'''

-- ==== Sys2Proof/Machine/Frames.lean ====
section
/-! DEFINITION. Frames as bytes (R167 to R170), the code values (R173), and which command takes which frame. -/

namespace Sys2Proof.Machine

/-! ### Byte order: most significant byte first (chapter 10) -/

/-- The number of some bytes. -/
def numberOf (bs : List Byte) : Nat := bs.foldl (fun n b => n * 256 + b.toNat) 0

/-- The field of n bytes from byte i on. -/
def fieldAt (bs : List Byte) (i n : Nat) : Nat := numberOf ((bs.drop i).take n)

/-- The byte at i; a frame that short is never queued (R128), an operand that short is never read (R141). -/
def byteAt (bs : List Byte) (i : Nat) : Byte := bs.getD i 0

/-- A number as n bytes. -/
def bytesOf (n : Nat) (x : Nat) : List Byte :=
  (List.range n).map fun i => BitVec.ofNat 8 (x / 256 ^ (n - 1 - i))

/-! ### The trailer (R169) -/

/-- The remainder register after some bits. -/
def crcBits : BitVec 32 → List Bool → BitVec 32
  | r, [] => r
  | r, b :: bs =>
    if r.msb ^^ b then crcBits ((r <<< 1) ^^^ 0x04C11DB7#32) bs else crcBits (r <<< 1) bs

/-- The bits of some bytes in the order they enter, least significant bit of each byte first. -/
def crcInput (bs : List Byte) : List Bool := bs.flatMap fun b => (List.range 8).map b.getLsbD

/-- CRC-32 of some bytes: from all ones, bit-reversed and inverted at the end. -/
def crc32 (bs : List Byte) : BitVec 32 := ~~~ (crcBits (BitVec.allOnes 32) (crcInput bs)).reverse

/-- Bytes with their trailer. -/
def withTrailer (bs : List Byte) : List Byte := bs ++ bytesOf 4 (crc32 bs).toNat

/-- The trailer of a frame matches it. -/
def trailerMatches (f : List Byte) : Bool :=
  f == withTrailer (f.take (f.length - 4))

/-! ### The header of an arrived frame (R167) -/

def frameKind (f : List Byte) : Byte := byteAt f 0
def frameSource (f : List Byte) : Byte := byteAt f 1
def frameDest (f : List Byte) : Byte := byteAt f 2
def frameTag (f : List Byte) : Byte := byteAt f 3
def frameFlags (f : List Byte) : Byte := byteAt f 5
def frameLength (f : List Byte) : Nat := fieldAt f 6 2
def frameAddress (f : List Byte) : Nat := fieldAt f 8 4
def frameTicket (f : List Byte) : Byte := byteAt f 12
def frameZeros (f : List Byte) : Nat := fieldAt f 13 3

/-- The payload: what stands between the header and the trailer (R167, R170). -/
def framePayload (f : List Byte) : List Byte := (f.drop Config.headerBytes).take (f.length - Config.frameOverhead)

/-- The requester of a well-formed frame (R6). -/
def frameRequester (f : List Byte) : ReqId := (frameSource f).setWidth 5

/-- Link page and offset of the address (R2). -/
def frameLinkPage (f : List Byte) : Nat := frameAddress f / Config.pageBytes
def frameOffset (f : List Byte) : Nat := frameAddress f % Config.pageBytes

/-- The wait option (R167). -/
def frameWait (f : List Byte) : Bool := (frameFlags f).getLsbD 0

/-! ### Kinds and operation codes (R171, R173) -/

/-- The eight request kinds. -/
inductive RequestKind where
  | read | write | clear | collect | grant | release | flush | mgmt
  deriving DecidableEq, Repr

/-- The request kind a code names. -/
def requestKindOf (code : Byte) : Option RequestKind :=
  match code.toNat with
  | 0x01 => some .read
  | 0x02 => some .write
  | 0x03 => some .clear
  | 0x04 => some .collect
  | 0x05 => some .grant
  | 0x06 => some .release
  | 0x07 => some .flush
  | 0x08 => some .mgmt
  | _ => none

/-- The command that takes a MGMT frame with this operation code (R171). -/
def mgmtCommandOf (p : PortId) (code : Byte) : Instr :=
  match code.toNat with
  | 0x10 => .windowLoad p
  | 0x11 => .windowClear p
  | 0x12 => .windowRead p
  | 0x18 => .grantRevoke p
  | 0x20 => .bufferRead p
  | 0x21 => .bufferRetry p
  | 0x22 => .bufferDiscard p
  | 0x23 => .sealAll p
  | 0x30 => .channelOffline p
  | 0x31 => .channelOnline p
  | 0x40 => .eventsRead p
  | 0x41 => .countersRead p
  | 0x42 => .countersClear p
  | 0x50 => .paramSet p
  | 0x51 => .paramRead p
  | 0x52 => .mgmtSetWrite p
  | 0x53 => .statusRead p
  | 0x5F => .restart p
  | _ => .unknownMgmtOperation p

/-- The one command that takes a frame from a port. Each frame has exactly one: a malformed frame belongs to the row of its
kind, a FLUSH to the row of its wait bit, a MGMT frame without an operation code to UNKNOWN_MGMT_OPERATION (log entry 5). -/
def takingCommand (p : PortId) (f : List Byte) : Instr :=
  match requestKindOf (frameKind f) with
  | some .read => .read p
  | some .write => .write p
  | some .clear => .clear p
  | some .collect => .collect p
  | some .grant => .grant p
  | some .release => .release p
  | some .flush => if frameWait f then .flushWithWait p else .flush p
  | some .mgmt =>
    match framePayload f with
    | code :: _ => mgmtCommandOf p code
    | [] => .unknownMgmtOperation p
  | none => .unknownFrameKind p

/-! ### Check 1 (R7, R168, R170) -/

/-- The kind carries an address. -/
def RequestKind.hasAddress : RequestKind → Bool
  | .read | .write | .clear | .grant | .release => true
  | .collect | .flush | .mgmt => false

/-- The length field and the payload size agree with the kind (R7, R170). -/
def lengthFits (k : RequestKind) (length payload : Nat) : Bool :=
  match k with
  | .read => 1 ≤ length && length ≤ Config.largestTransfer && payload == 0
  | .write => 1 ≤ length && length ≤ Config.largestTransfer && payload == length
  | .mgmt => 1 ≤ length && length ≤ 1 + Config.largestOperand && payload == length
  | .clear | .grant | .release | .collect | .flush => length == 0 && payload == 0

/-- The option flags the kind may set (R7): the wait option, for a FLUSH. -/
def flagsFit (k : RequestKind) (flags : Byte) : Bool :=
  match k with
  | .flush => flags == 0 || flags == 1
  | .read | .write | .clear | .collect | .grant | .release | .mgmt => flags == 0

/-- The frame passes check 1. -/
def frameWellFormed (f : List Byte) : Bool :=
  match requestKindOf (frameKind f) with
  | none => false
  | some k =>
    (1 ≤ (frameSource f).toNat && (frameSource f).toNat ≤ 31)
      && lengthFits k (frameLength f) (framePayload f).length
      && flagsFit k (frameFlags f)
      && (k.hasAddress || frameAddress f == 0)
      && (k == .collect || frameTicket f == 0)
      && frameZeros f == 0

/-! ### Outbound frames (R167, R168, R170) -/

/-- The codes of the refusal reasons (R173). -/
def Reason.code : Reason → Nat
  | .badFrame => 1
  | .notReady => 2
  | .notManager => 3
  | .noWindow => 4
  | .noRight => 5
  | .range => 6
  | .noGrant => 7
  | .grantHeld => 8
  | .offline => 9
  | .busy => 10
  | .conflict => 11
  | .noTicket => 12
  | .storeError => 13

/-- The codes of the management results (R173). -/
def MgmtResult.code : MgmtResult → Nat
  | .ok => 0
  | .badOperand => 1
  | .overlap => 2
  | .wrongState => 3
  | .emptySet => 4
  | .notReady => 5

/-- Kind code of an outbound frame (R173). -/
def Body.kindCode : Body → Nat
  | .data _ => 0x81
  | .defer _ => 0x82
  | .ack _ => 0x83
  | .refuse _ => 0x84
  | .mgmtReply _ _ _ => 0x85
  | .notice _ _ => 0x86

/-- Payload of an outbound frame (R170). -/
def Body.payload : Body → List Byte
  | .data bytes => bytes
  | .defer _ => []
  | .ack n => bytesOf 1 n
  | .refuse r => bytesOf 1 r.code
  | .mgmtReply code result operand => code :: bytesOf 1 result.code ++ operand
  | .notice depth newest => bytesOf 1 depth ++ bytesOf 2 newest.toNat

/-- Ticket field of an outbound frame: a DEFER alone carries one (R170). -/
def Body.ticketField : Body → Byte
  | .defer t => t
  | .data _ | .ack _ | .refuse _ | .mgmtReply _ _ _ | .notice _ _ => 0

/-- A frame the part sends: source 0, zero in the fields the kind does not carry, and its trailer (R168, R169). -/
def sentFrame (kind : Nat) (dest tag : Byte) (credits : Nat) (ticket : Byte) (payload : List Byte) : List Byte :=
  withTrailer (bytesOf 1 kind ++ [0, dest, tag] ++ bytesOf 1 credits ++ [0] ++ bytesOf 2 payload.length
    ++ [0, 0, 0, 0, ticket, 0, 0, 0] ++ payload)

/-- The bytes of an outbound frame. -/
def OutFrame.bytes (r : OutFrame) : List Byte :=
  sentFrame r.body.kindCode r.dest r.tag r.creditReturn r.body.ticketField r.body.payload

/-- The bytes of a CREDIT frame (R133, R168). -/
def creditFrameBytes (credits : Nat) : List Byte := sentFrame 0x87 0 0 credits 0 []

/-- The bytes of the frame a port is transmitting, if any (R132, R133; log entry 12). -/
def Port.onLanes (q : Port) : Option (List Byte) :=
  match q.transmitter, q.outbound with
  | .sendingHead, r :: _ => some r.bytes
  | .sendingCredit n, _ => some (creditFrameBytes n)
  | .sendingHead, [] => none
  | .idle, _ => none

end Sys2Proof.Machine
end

'''

#### Work required
Between the first line of the entries above and the line with "def numberOf (bs", both included, copy every line exactly and nothing outside that range.

#### Exercise output
-- ==== Sys2Proof/Machine/Frames.lean ====
section
/-! DEFINITION. Frames as bytes (R167 to R170), the code values (R173), and which command takes which frame. -/

namespace Sys2Proof.Machine

/-! ### Byte order: most significant byte first (chapter 10) -/

/-- The number of some bytes. -/
def numberOf (bs : List Byte) : Nat := bs.foldl (fun n b => n * 256 + b.toNat) 0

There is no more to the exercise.